Data excerpts:
/-- R103 (the wrap at 0xFFFF is decision D7, log 6): `WRW` writes the low byte at the address and the high byte at the
next, charges 2 and changes no register. -/
def Obligations.WrwWritesTwoCells : Prop :=
  ∀ (s : State) (v : Word) (a : Addr16), s.Inv →
    (Instr.wrw v a).HasWord 0x43 0 a.toNat v.toNat ∧
    ∃ m : Memory, exec (.wrw v a) s = .next { s with mem := m, cyc := s.cyc - 2, response := .none } ∧
      ∀ n, m.cell n =
        if n = a.toNat then BitVec.ofNat 8 (v.toNat % 256)
        else if n = (a.toNat + 1) % 65536 then BitVec.ofNat 8 (v.toNat / 256)
        else s.mem.cell n

/-- R103, corner case 3, and R34: `WRW` then `RDW` returns the word for every address, and a byte read sees its low byte
at the address and its high byte at the next. -/
def Obligations.WrwThenReadsReturnItsBytes : Prop :=
  ∀ (s : State) (v : Word) (a : Addr16), s.Inv →
    (∃ t, execAll [.wrw v a, .rdw a] s = .next t ∧ t.response = .word v) ∧
    (∃ t, execAll [.wrw v a, .rdb a] s = .next t ∧ t.response = .byte (v.setWidth 8)) ∧
    (∃ t, execAll [.wrw v a, .rdb (a + 1)] s = .next t ∧ t.response = .byte (v.extractLsb' 8 8))

/-- R101 and R103, corner cases 3 and 4: a word access equals its two byte accesses in state, result and cost. -/
def Obligations.WordAccessIsTwoByteAccesses : Prop :=
  ∀ (s : State) (a : Addr16),
    (∃ (t₁ t₂ : State) (lo hi : Byte),
      exec (.rdb a) s = .next t₁ ∧ t₁.response = .byte lo ∧
      exec (.rdb (a + 1)) t₁ = .next t₂ ∧ t₂.response = .byte hi ∧
      exec (.rdw a) s = .next { t₂ with response := .word (hi ++ lo) }) ∧
    ∀ v : Word, ∃ t,
      execAll [.wrb (v.setWidth 8) a, .wrb (v.extractLsb' 8 8) (a + 1)] s = .next t ∧
      exec (.wrw v a) s = .next t

/-! ### The stack operations (44_stack.md) -/

/-- R110: `STKADDR` returns `0x0100 | SP`, which is in the stack page, and changes nothing. -/
def Obligations.StkaddrReturnsThePageAddress : Prop :=
  Instr.stkaddr.HasWord 0x50 0 0 0 ∧
  ∀ s : State, ∃ w : Word,
    exec .stkaddr s = .next { s with response := .word w } ∧ w = 0x0100 ||| s.sp.setWidth 16 ∧
    w.toNat = 256 + s.sp.toNat ∧ 0x0100 ≤ w.toNat ∧ w.toNat ≤ 0x01FF

/-- What R111 says of pushing a word `v`, as an instruction `i` does it: the high byte at the stack address, the low byte
at the next lower one modulo 256, `SP` down by two modulo 256, a charge of 2, and nothing else. -/
def PushesWord (i : Instr) (v : Nat) (s : State) : Prop :=
  ∃ m : Memory,
    exec i s =
      .next { s with
        mem := m, sp := BitVec.ofNat 8 ((s.sp.toNat + 254) % 256), cyc := s.cyc - 2, response := .none } ∧
    ∀ n, m.cell n =
      if n = 256 + s.sp.toNat then BitVec.ofNat 8 (v / 256)
      else if n = 256 + (s.sp.toNat + 255) % 256 then BitVec.ofNat 8 (v % 256)
      else s.mem.cell n

/-- R111: `PUSHW`. -/
def Obligations.PushwPushesHighByteFirst : Prop :=
  ∀ (s : State) (v : Word), s.Inv → (Instr.pushw v).HasWord 0x51 0 0 v.toNat ∧ PushesWord (.pushw v) v.toNat s

/-- R112 and R113 (values modulo 65536: decision D9, log 12): the pushed value is `PC - 1` or `PC + 1`, and `PC` is not
changed. -/
def Obligations.PushPcVariantsPushNeighbours : Prop :=
  Instr.pushpcm1.HasWord 0x52 0 0 0 ∧ Instr.pushpcp1.HasWord 0x53 0 0 0 ∧
  ∀ s : State, s.Inv →
    PushesWord .pushpcm1 ((s.pc.toNat + 65535) % 65536) s ∧ PushesWord .pushpcp1 ((s.pc.toNat + 1) % 65536) s

/-- R114: `PUSHPC` pushes `PC` and does not change it. -/
def Obligations.PushpcPushesPc : Prop :=
  Instr.pushpc.HasWord 0x54 0 0 0 ∧ ∀ s : State, s.Inv → PushesWord .pushpc s.pc.toNat s

/-- R115: `PUSHB` writes the byte at the stack address, then steps `SP` down modulo 256; the charge is 2. -/
def Obligations.PushbWritesThenDecrements : Prop :=
  ∀ (s : State) (v : Byte), s.Inv →
    (Instr.pushb v).HasWord 0x55 0 0 v.toNat ∧
    ∃ m : Memory,
      exec (.pushb v) s =
        .next { s with
          mem := m, sp := BitVec.ofNat 8 ((s.sp.toNat + 255) % 256), cyc := s.cyc - 2, response := .none } ∧
      ∀ n, m.cell n = if n = 256 + s.sp.toNat then v else s.mem.cell n

/-- R116: `POPB` steps `SP` up modulo 256, then reads inside the stack page; the charge is 2. -/
def Obligations.PopbIncrementsThenReads : Prop :=
  Instr.popb.HasWord 0x56 0 0 0 ∧
  ∀ s : State,
    exec .popb s =
      .next { s with
        sp := BitVec.ofNat 8 ((s.sp.toNat + 1) % 256), cyc := s.cyc - 2,
        response := .byte (s.mem.cell (256 + (s.sp.toNat + 1) % 256)) }

/-- R117: `POPW` reads a word at the 16-bit sum `0x0101 + SP`, which can leave the stack page, then moves `SP` by two
modulo 256; the charge is 2. -/
def Obligations.PopwReadsAtTheUnmaskedSum : Prop :=
  Instr.popw.HasWord 0x57 0 0 0 ∧
  ∀ s : State, ∃ w : Word,
    exec .popw s =
      .next { s with sp := BitVec.ofNat 8 ((s.sp.toNat + 2) % 256), cyc := s.cyc - 2, response := .word w } ∧
    w.toNat = (s.mem.cell (0x0101 + s.sp.toNat)).toNat + 256 * (s.mem.cell (0x0102 + s.sp.toNat)).toNat

/-- R118 (the spec's derivation from R111 and R117): `PUSHW v` then `POPW` restores `SP`, costs 4, and returns `v` if and
only if `SP` was at least 2; below that it returns what R118 says; the same for the three push-PC operations. -/
def Obligations.WordRoundTripNeedsSpAtLeastTwo : Prop :=
  (∀ (s : State) (v : Word), s.Inv →
    ∃ t, execAll [.pushw v, .popw] s = .next t ∧ t.sp = s.sp ∧ t.cyc = s.cyc - 4 ∧
      (2 ≤ s.sp.toNat → t.response = .word v) ∧
      (s.sp.toNat = 1 → t.response = .word (s.mem.cell 0x0201 ++ s.mem.cell 0x0200)) ∧
      (s.sp.toNat = 0 → t.response = .word (s.mem.cell 0x0200 ++ v.setWidth 8))) ∧
  (∀ sp : Byte,
    (∀ (s : State) (v : Word), s.Inv → s.sp = sp →
      ∃ t, execAll [.pushw v, .popw] s = .next t ∧ t.response = .word v) ↔ 2 ≤ sp.toNat) ∧
  ∀ s : State,
    execAll [.pushpc, .popw] s = execAll [.pushw s.pc, .popw] s ∧
    execAll [.pushpcm1, .popw] s = execAll [.pushw (s.pc - 1), .popw] s ∧
    execAll [.pushpcp1, .popw] s = execAll [.pushw (s.pc + 1), .popw] s

/-- R116, corner case: `PUSHB v` then `POPB` returns `v` and restores `SP` from every state, at a cost of 4. -/
def Obligations.ByteRoundTripAlwaysWorks : Prop :=
  ∀ (s : State) (v : Byte), s.Inv →
    ∃ t, execAll [.pushb v, .popb] s = .next t ∧ t.response = .byte v ∧ t.sp = s.sp ∧ t.cyc = s.cyc - 4

/-- R119 (the spec's derivation): (a) two byte pushes and a word pop, which return the word exactly when `SP` was at least
2; (b) a word push and two byte pops; (c) two byte pops against one word pop, equal in the bytes read exactly when `SP` is
at most 0xFD. -/
def Obligations.MixedByteAndWordStackUse : Prop :=
  (∀ (s : State) (h l : Byte), s.Inv → 2 ≤ s.sp.toNat →
    ∃ t, execAll [.pushb h, .pushb l, .popw] s = .next t ∧ t.response = .word (h ++ l) ∧ t.sp = s.sp ∧
      t.cyc = s.cyc - 6) ∧
  (∀ sp : Byte,
    (∀ (s : State) (h l : Byte), s.Inv → s.sp = sp →
      ∃ t, execAll [.pushb h, .pushb l, .popw] s = .next t ∧ t.response = .word (h ++ l)) ↔ 2 ≤ sp.toNat) ∧
  (∀ (s : State) (h l : Byte), s.Inv →
    ∃ t u, execAll [.pushw (h ++ l), .popb] s = .next t ∧ t.response = .byte l ∧
      exec .popb t = .next u ∧ u.response = .byte h ∧ u.sp = s.sp ∧ u.cyc = s.cyc - 6) ∧
  (∀ s : State, ∃ (t u w : State) (lo hi : Byte),
    exec .popb s = .next t ∧ t.response = .byte lo ∧ exec .popb t = .next u ∧ u.response = .byte hi ∧
    exec .popw s = .next w ∧ u.sp = w.sp ∧ u.cyc = s.cyc - 4 ∧ w.cyc = s.cyc - 2 ∧
    (s.sp.toNat ≤ 0xFD → w.response = .word (hi ++ lo))) ∧
  (∀ sp : Byte, 0xFD < sp.toNat → ∃ s : State, s.Inv ∧ s.sp = sp ∧
    ∃ (t u w : State) (lo hi : Byte),
      exec .popb s = .next t ∧ t.response = .byte lo ∧ exec .popb t = .next u ∧ u.response = .byte hi ∧
      exec .popw s = .next w ∧ w.response ≠ .word (hi ++ lo))

/-- R115, corner case, and R156: 256 byte pushes in a row overwrite the whole stack page once, in falling order from the
first address, return `SP` to where it started, touch no other cell and cost 512. -/
def Obligations.FullPageOfPushesWrapsOnce : Prop :=
  ∀ (s : State) (vs : List Byte), s.Inv → vs.length = 256 →
    ∃ t, execAll (vs.map .pushb) s = .next t ∧ t.sp = s.sp ∧ t.cyc = s.cyc - 512 ∧
      (∀ k (hk : k < vs.length), t.mem.cell (256 + (s.sp.toNat + 256 - k) % 256) = vs[k]) ∧
      (∀ n, n < 256 ∨ 512 ≤ n → t.mem.cell n = s.mem.cell n)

WORK REQUEST: Using the data above, extract exactly the lines from the one that holds "else if n = 256" to the one that holds "v) v.toNat s", both ends included, and no others.

TASK RESPONSE:
      else if n = 256 + (s.sp.toNat + 255) % 256 then BitVec.ofNat 8 (v % 256)
      else s.mem.cell n

/-- R111: `PUSHW`. -/
def Obligations.PushwPushesHighByteFirst : Prop :=
  ∀ (s : State) (v : Word), s.Inv → (Instr.pushw v).HasWord 0x51 0 0 v.toNat ∧ PushesWord (.pushw v) v.toNat s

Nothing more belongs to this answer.